The current DAC unit is a modified version of air-scrubbing units for civil shelters. The main principle for collecting carbon dioxide is adsorption/desorption process using solid amine sorbents. The sorbents used in the direct air capture unit are amine-functionalized polystyrene spherical beads.
Direct air capture of carbon is as follows: (1) Ambient air is introduced to the resin bed by fans. As air passes through the bed, CO2 reacts with the amine in the resin via chemisorption. In parallel water is also physically adsorbed. N2 and O2, major components of air, pass the bed unabsorbed. (2) Next is purging, pneumatic valves are closed and high vacuum is applied to remove air in the bed. (3) The bed is then heated to 80°C, to reverse the adsorption reaction and produce gas (CO2, H2O) in bed. (4) Finally, heating and vacuuming is continuously applied for two hours to collect the product CO2. Water is removed via air-cooled heat exchanger.
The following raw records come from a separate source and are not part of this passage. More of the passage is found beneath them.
-- ==== Sys2Proof/Tests/Slice0.lean ====
section
/-!
SUPPORT. Tests: the states that meet the hypotheses of every clause of the statements, ill-formed commands, numbers of the spec's worked
examples.
-/
open Sys2Proof Sys2Proof.Machine
namespace Sys2Proof.Tests
set_option Elab.async false

/-- Small states. -/
def wVaon : State := { State.reset with img := { Img.reset with vaon := true } }

/-- Both rails up. -/
def wRails : State := { State.reset with img := { Img.reset with vaon := true, vio := true } }

/-- A bank whose header names no section. -/
def wBank : NvmBank := ⟨[(12, 0), (13, 0), (14, 0), (15, 0), (20, 0), (21, 0), (22, 0), (23, 0)], none⟩

/-- A start at step `b`. -/
def wBoot (b : BootStep) : State :=
  { State.reset with nvm := [wBank, wBank], img := { Img.reset with vaon := true, vio := true, pwrOk := true, perst := true, boot := b } }

/-- The trim values of a part. -/
def wVals : Bytes := List.replicate 6320 0xFF

/-- A bank with nothing but a trim block. -/
def wTrimBank : NvmBank := ⟨writeCells [] 0x200018B0 (toLe 4 (crc32c (zeros 16 ++ wVals))), none⟩

/-- A device that is up. -/
def wOn : State := wBoot .ready

/-- What the factory left in a part. -/
def wOtp : Otp := ⟨zeros 16, true, 1, 2, List.replicate 4 (zeros 48), List.replicate 4 (zeros 48), [], [1, 2, 3]⟩

/-- A part with a good trim block in bank A. -/
def wTrim : State := { wBoot .trim with nvm := [wTrimBank, NvmBank.blank] }

/-- A quiesced reset at a step. -/
def wQuiesce (x : ResetStep) : State := { wOn with rst := some ⟨x, 0, 1, false, false, none⟩ }

/-- Bank A with something running on it. -/
def wOp (op : NvmOp) : State := { wOn with nvm := [⟨[], some op⟩, NvmBank.blank] }

/-- A start with the banks of this mask failed and the trim block in both. -/
def wTrimDead (m : Nat) : State :=
  { wBoot .trim with nvm := [wTrimBank, wTrimBank], img := { (wBoot .trim).img with dead := m } }

/-- A sealed ledger record with SEQ 0. -/
def wPage : Bytes := [0x4C, 0x45, 0x44, 0x47] ++ zeros 248

/-- The device up with that record in bank A. -/
def wLedger : State :=
  { wOn.set Fld.HIF_STATUS_CMD_READY 1 with nvm := [⟨writeCells [] 0x20010000 (wPage ++ toLe 4 (crc32c wPage)), none⟩, wBank] }

/-- A ring that is enabled, with room for 64 entries. -/
def wRing (r : Nat) (s : State) : State := (s.set (Fld.HIF_RING_CTL_EN r) 1).set (Fld.HIF_RING_CTL_SIZE_LOG2 r) 6

/-- The device up, with rings 0, 16, 32, 48 and 49 open. -/
def wRings : State := wRing 49 (wRing 48 (wRing 32 (wRing 16 (wRing 0 (wOn.set Fld.HIF_STATUS_CMD_READY 1)))))

/-- Submission ring 0 with an entry to take. -/
def wSq : State := { wRings with host := { HostIf.reset with rings := [(0, { Ring.empty with tail := 1, used := 1 })] } }

/-- The same, with window slot 0 taken. -/
def wSqBusy : State := { wSq with host := { wSq.host with win := [(0, ⟨1, false, false, []⟩)] } }

/-- The event ring with a record not yet signalled. -/
def wIrq : State :=
  { (wOn.set (Fld.HIF_RING_IRQ_EN 48) 1).set (Fld.HIF_RING_IRQ_TIME_US 48) 1 with
    now := 500, host := { HostIf.reset with rings := [(48, { Ring.empty with unsignalled := 1 })] } }

/-- A device with SPDM negotiated on both transports. -/
def wSpdm : State := { wOn with mgmt := { Mgmt.reset with doe := ⟨0x13, true, 0, none, none⟩, smbus := ⟨0x13, true, 0, none, none⟩ } }

/-- The same, with large messages under way. -/
def wChunk : State := { wOn with mgmt := { Mgmt.reset with doe := ⟨0x13, true, 1, some (3, [4]), some (5, [4, 5])⟩ } }

/-- The same, with session 0 over DOE. -/
def wSession (established : Bool) : State := { wSpdm with mgmt := { wSpdm.mgmt with sessions := [⟨.doe, 0, established, 0, 0⟩] } }

/-- A roll to bank B with one Strand to take. -/
def wRollOf (p : RollPhase) : Roll := ⟨⟨0, ⟨0, false, 0, 6⟩, 0x41, 0, 0⟩, 1, false, 1, p, [3], none, 0, [], 0, 0⟩

/-- A roll under way, and a submission entry to take. -/
def wRoll (p : RollPhase) : State := { wSq with img := { wSq.img with roll := some (wRollOf p) } }

/-- Strand 3 in LOADING, with a section of four bytes in bank A. -/
def wSection : State :=
  { wOn.modStrand 3 (fun x => { x with state := .loading }) with
    nvm := [⟨writeCells [] 12 ([1] ++ zeros 243 ++ [3, 0, 3, 0] ++ zeros 8 ++ [4, 0, 0, 0] ++ zeros 48), none⟩, wBank] }

/-- Strand 3 loaded, with its key map naming a table that has no bank. -/
def wDead : State :=
  (wOn.modStrand 3 (fun x => { x with state := .loading, loaded := true })).setWord 0x71300 1

/-- Strand 3 loaded in a class that is ready to serve. -/
def wServe : State :=
  ((wOn.modStrand 3 (fun x => { x with state := .loading, loaded := true, cls := 5 })).set (Fld.TID_CLASS_WIN_WIN_US 5) 100).set (Fld.TID_CLASS_CTL_FAIL_ACTION 5) 1

/-- Ports N, S and Tap up. -/
def wPorts : State :=
  [0, 1, 2].foldl (fun s p => (s.set (Fld.INT_PORT_CTL_LINK_UP p) 1).set (Fld.INT_PORT_CTL_ENABLE p) 1) wOn

/-- Sixty bytes of payload EtherType 0x88B5 with their FCS. -/
def wFrame64 : Bytes := (zeros 12 ++ [0x88, 0xB5] ++ zeros 46) ++ toLe 4 (crc32 (zeros 12 ++ [0x88, 0xB5] ++ zeros 46))

/-- The same with the control EtherType. -/
def wPause64 : Bytes := (zeros 12 ++ [0x88, 0x08] ++ zeros 46) ++ toLe 4 (crc32 (zeros 12 ++ [0x88, 0x08] ++ zeros 46))

/-- A frame of port N with its deadline at tick 5000 and its release at 5300. -/
def wFrameOf : Frame := { newFrame 0 .n (zeros 60) 64 [] with strand := some 3, tDl := 5000, tRel := 5300 }

/-- The device with one frame. -/
def wWith (f : Frame) (now : Nat) : State := { wPorts with frames := [f], nextFrame := 1, now := now }

/-- A frame at the end of its parse. -/
def wParsing (accepted : Bool) : State :=
  { (wWith wFrameOf 100).set (Fld.INT_DSET 0) (if accepted then 1024 else 0) with grants := [⟨.intake, 0, 3, 0, .beat, 0⟩] }

/-- A frame inside Strand 3. -/
def wIn : Frame := { wFrameOf with phase := .inside }

/-- Its combine granted at tick 0; now is the argument. -/
def wCombine (dl : Nat) : State :=
  { wWith { wIn with tDl := dl } 100 with grants := [⟨.verdict, 0, 3, 0, .combine, 0⟩] }

/-- A frame past its deadline. -/
def wDecide : State := wWith wIn 5000

/-- A closing screening past its deadline. -/
def wClosing : State := wWith { wIn with kind := .streamClose 2 7 } 5000

/-- A decided frame due for its lead. -/
def wLead : State := wWith { wIn with decided := true, verdict := some .pass } 5100

/-- A led frame due for release. -/
def wRelease : State := wWith { wIn with decided := true, verdict := some .pass, led := true, out := some (zeros 60) } 5300

/-- An idle stream of class 0. -/
def wIdle : State := { wOn with streams := [⟨0, false, 0, [], 0, 1, 3, 9, 0, [], [], false, [], []⟩], nextFrame := 1, now := 10 ^ 15 }

/-- A Tap copy that is due. -/
def wTapq : State := { wWith wIn 6000 with tapQueue := [⟨0, 7, 3, 5000, 5300, 118, zeros 110⟩] }

/-- A chain with a record to seal. -/
def wSeal : State := { wOn with now := 600000000, acc := ⟨[(5, { Chain.empty with started := true, sinceSeal := 1 })], [], [], zeros 48, false⟩ }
The current direct air capture set-up is modular with dimension 340 cm (L) x 220 cm (W) + 242 cm (H). This allows the unit to be deployed easily as part of a power-to-gas / power-to-liquid /power-to-X system or as a standalone decentralized carbon source for CO2 utilization. The DAC is designed to produce 3800 g/day of CO2. It can be operated manually or via time based automation using Siemens Simatic system.
Fischer-Tropsch synthesis is used in our newly designed Mobile Synthesis Unit (MOBSU) to combine carbon and hydrogen and produce valuable gas, liquid and solid products for various uses.
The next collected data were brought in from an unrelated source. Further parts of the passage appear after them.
-- ==== Sys2Proof/Tests/Slice0.lean ====
section
/-! SUPPORT. Tests of single operations against the vectors of spec/95_test_vectors.md (named in each docstring), written out
there by hand from the rules, and a witness for the hypotheses of each obligation. -/

namespace Sys2Proof.Tests

open Sys2Proof Sys2Proof.Machine

/-! ### Helper states -/

/-- After INIT 250, 4, 4, with nothing at any port. -/
def base : State := { State.reset with mod := State.reset.mod.afterInit Params.default .r250 4 4 }

/-- A state under the literal policy. -/
def lax (s : State) : State := { s with params := { s.params with usage := .literal } }

/-- The state after an operation; the same state where it does not go on. -/
def after (i : Instr) (s : State) : State :=
  match exec i s with
  | .next t => t
  | .fault _ => s
  | .refused _ => s

/-- The state after a step; the same state where it does not go on. -/
def stepped (s : State) : State :=
  match step s with
  | .next t => t
  | .fault _ => s
  | .refused _ => s

/-- With the answers HTI will give. -/
def answering (s : State) (enable txFree write : List Bool) (errors : List Word) : State :=
  { s with answers := ⟨enable, txFree, write, errors⟩ }

/-- With transmit row `i` as given and registered. -/
def withTx (s : State) (i : Nat) (r : TxSlot) : State :=
  { s with mod := s.mod.setTxRow i r, txRegistered := BitVec.ofNat 8 i :: s.txRegistered }

/-- With receive row `i` as given. -/
def withRx (s : State) (i : Nat) (r : RxSlot) : State := { s with mod := s.mod.setRxRow i r }

/-- With the three registers the transmit vectors name: `cnt`, `ffs`, `sap`. -/
def withFlags (s : State) (cnt : BitVec 16) (ffs sap : Bool) : State :=
  { s with mod := { s.mod with pendingTransmitCount := cnt, firstFrameSent := ffs, syncAbortPending := sap } }

/-- The payload 11 22 00 .. of the vectors. -/
def payload1122 : Payload := #v[0x11, 0x22, 0, 0, 0, 0, 0, 0]

/-- The row of V-TX-1, queued or not. -/
def row3 (full : Bool) : TxSlot := ⟨0x0604, 2, payload1122, full, true⟩

/-- V-TX-4's start: row 3 registered and loaded, nothing queued. -/
def sendStart : State := withTx base 3 (row3 false)

/-- V-TX-7's start, with `ffs` as given: row 3 queued. -/
def fullStart (ffs : Bool) : State := withFlags (withTx base 3 (row3 true)) 1 ffs false

/-- V-TX-11's start: rows 1 and 3 queued, row 2 registered, `cnt` 2, `ffs` 1. -/
def drainStart : State :=
  withFlags (withTx (withTx (withTx base 1 ⟨0x0A04, 1, zeroPayload, true, false⟩) 2 TxSlot.zero) 3 (row3 true)) 2 true false

/-- V-TX-15's start: rows 0, 1, 2 queued, sync flags 1, 0, 1, `cnt` 3, with `sap` as given. -/
def abortStart (sap : Bool) : State :=
  withFlags (withTx (withTx (withTx base 0 ⟨0x0604, 1, zeroPayload, true, true⟩) 1 ⟨0x0608, 1, zeroPayload, true, false⟩) 2
    ⟨0x060C, 1, zeroPayload, true, true⟩) 3 true sap

/-- The row of V-RX-1. -/
def rx181 : RxSlot := ⟨0x0604, 0x1FFC, 0x1000, 0x2000⟩

/-- V-RX-6's start: one receive row in use, that of V-RX-1. -/
def oneRow : State := withRx { base with mod := { base.mod with rxCap := 1 } } 0 rx181

/-! ### Well-formedness -/

/-- R84: a command at the event port and an event at the command port are not well formed; at their own ports they are. -/
theorem test_wellformed_port :
    Request.wellFormed ⟨.event, .drain⟩ = false ∧ Request.wellFormed ⟨.command, .txconf⟩ = false ∧
    Request.wellFormed ⟨.command, .drain⟩ = true ∧ Request.wellFormed ⟨.event, .txconf⟩ = true := by decide

/-- R84: one event makes a command program ill formed. -/
theorem test_wellformed_program :
    programWellFormed .command [.drain, .cbret, .send 1] = false ∧
    programWellFormed .command (sendd 1 payload1122) = true := by decide

/-! ### Decoding: a word written out from the spec for every operation (95_test_vectors.md section 2.2) -/

/-- V-ENC-1. -/
theorem test_decode_init : decode [0x100300FA, 0x00040004] = .ok (.init true true 250 4 4, []) := rfl
/-- V-ENC-3: rxcap 2 is W1[15:0], txcap 4 is W1[31:16]. -/
theorem test_decode_init_caps : decode [0x100301F4, 0x00040002] = .ok (.init true true 500 4 2, []) := rfl
/-- V-ENC-4: `norx` clears bit 16. -/
theorem test_decode_init_norx : decode [0x1002007D, 0x00040004] = .ok (.init true false 125 4 4, []) := rfl
/-- V-ENC-5. -/
theorem test_decode_setnormal : decode [0x20000000] = .ok (.setnormal, []) := rfl
/-- V-ENC-6. -/
theorem test_decode_disable : decode [0x30000000] = .ok (.disable, []) := rfl
/-- V-ENC-8. -/
theorem test_decode_regrx : decode [0x40010200, 0x00000700, 0x00001100, 0x00002100] =
    .ok (.regrx 1 false 0x200 0x700 0x1100 0x2100, []) := rfl
/-- V-ENC-9. -/
theorem test_decode_regrx_ones : decode [0x40FF87FF, 0x000007FF, 0xFFFFFFFF, 0xFFFFFFFF] =
    .ok (.regrx 255 true 0x7FF 0x7FF 0xFFFFFFFF 0xFFFFFFFF, []) := rfl
/-- V-ENC-10. -/
theorem test_decode_regtx : decode [0x51031181] = .ok (.regtx true 3 false 2 0x181, []) := rfl
/-- V-ENC-11. -/
theorem test_decode_regtx_ones : decode [0x51FFC7FF] = .ok (.regtx true 255 true 8 0x7FF, []) := rfl
/-- V-ENC-14: byte 0 is W1[7:0]. -/
theorem test_decode_txdata : decode [0x60010000, 0x04030201, 0x08070605] =
    .ok (.txdata 1 #v[1, 2, 3, 4, 5, 6, 7, 8], []) := rfl
/-- V-ENC-15, with a word after it. -/
theorem test_decode_send : decode [0x70030000, 0x80000000] = .ok (.send 3, [0x80000000]) := rfl
/-- V-ENC-16. -/
theorem test_decode_drain : decode [0x80000000] = .ok (.drain, []) := rfl
/-- V-ENC-17. -/
theorem test_decode_abortsync : decode [0x90000000] = .ok (.abortsync, []) := rfl
/-- V-ENC-18. -/
theorem test_decode_checkerr : decode [0xA0000000] = .ok (.checkerr, []) := rfl
/-- V-ENC-20. -/
theorem test_decode_rxframe : decode [0xC000C7FF, 0x04030201, 0x08070605] =
    .ok (.rxframe true 8 0x7FF #v[1, 2, 3, 4, 5, 6, 7, 8], []) := rfl
/-- V-ENC-21. -/
theorem test_decode_txconf : decode [0xD0000000] = .ok (.txconf, []) := rfl
/-- V-ENC-22. -/
theorem test_decode_cbret : decode [0xE0000000] = .ok (.cbret, []) := rfl

/-- V-ENC-2, 7, 12, 13, 19, the other way: the encoder writes the words of the table. -/
theorem test_encode :
    encode (.init true true 1000 1 1) = [0x100303E8, 0x00010001] ∧
    encode (.regrx 0 false 0x181 0x7FF 0x1000 0x2000) = [0x40000181, 0x000007FF, 0x00001000, 0x00002000] ∧
    encode (.regtx false 0 false 0 0) = [0x50000000] ∧
    encode (.txdata 3 payload1122) = [0x60030000, 0x00002211, 0x00000000] ∧
    encode (.rxframe false 2 0x181 payload1122) = [0xC0001181, 0x00002211, 0x00000000] := by decide

/-- R88: SENDD's words are TXDATA's and SEND's. -/
theorem test_sendd_words : encodeProgram (sendd 3 payload1122) = [0x60030000, 0x00002211, 0, 0x70030000] := by decide

/-! ### Illegal encodings (section 2.3) -/

/-- V-ILL-1, V-ILL-2, V-ILL-3. -/
theorem test_illegal_opcodes :
    decode [0x00000000] = .error .reservedOpcode ∧ decode [0xFFFFFFFF] = .error .reservedOpcode ∧
    decode [0xB0000000] = .error .reservedOpcode := ⟨rfl, rfl, rfl⟩

/-- V-ILL-4, V-ILL-5, V-ILL-11, V-ILL-10. -/
theorem test_illegal_reserved_bits :
    decode [0x20000001] = .error .reservedBits ∧ decode [0x70030001] = .error .reservedBits ∧
    decode [0x12030000, 0x00040004] = .error .reservedBits ∧ decode [0xC1001181, 0, 0] = .error .reservedBits :=
  ⟨rfl, rfl, rfl, rfl⟩

/-- V-ILL-6, V-ILL-7: reserved bits of REGRX's W0 and W1. -/
theorem test_illegal_regrx :
    decode [0x40007981, 0x000007FF, 0x00001000, 0x00002000] = .error .reservedBits ∧
    decode [0x40000181, 0x00000800, 0x00001000, 0x00002000] = .error .reservedBits := ⟨rfl, rfl⟩

/-- V-ILL-6: the four words are consumed and the result is `IllegalArgument`. -/
theorem test_illegal_step :
    (stepped { base with cmdIn := [0x40007981, 0x000007FF, 0x00001000, 0x00002000, 0x80000000] }).cmdIn = [0x80000000] ∧
    (stepped { base with cmdIn := [0x40007981, 0x000007FF, 0x00001000, 0x00002000, 0x80000000] }).trace =
      [.result .illegalArgument] := by decide

/-- V-ILL-10: the three words are consumed and nothing else happens. -/
theorem test_illegal_event :
    (stepped { base with evIn := [0xC1001181, 0, 0] }).evIn = [] ∧
    (stepped { base with evIn := [0xC1001181, 0, 0] }).trace = [] ∧
    (stepped { base with evIn := [0xC1001181, 0, 0] }).mod.rxBuf = Frame.zero := by decide

/-- V-ILL-8, V-ILL-9: wrong ports. -/
theorem test_wrong_port :
    (stepped { base with cmdIn := [0xD0000000] }).trace = [.result .illegalArgument] ∧
    (stepped { base with cmdIn := [0xD0000000] }).mod.firstFrameSent = false ∧
    (stepped { drainStart with evIn := [0x80000000] }).trace = [] := by decide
We are currently working on two different production lines which are tailored for either natural gases or liquid and wax component production. These units are positioned side by side inside the Mobile Synthesis Unit.
The methanation production line produces synthetic natural gas (i.e. methane) from CO2 and H2 by using Sabatier reaction. Synthetic natural gas can replace traditional, fossil-derived natural gas without any problems. The reactor will be VTT in-house design with a nickel-based catalyst. Operating temperature for the methane production is around 300 °C in mildly elevated pressure. (not presented in the animation)
The Fischer-Tropsch production line has two major steps. First, we will alter CO2 to a more useful component, CO. This is done by reverse water gas shift reaction (rWGS) in which a gas mixture of CO, CO2, H2 and H2O is balanced at high temperature of 800 °C with the help of a precious metal catalyst. The reactor operates at the same pressure as the following Fischer-Tropsch synthesis in order to avoid compression between process steps. The design of rWGS reactor and the catalyst is VTT in-house know-how.
Secondly, carbon monoxide and hydrogen are reacting to hydrocarbons in the Fischer-Tropsch reactor. Our project partner, IneraTec GmbH, has designed and manufactured this ultra-compact and efficient reactor. Fischer-Tropsch reaction produces a wide range of products from light hydrocarbon gases like methane, to liquid components like diesel and up to more solid wax components.
The main parts of Fischer-Tropsch module are the intensified reactor, a hot trap to condense the wax products, and a cold trap to condense the liquid products. Our Fischer-Tropsch unit has a cobalt catalyst in a novel compact reactor with integrated water evaporation cooling cycle.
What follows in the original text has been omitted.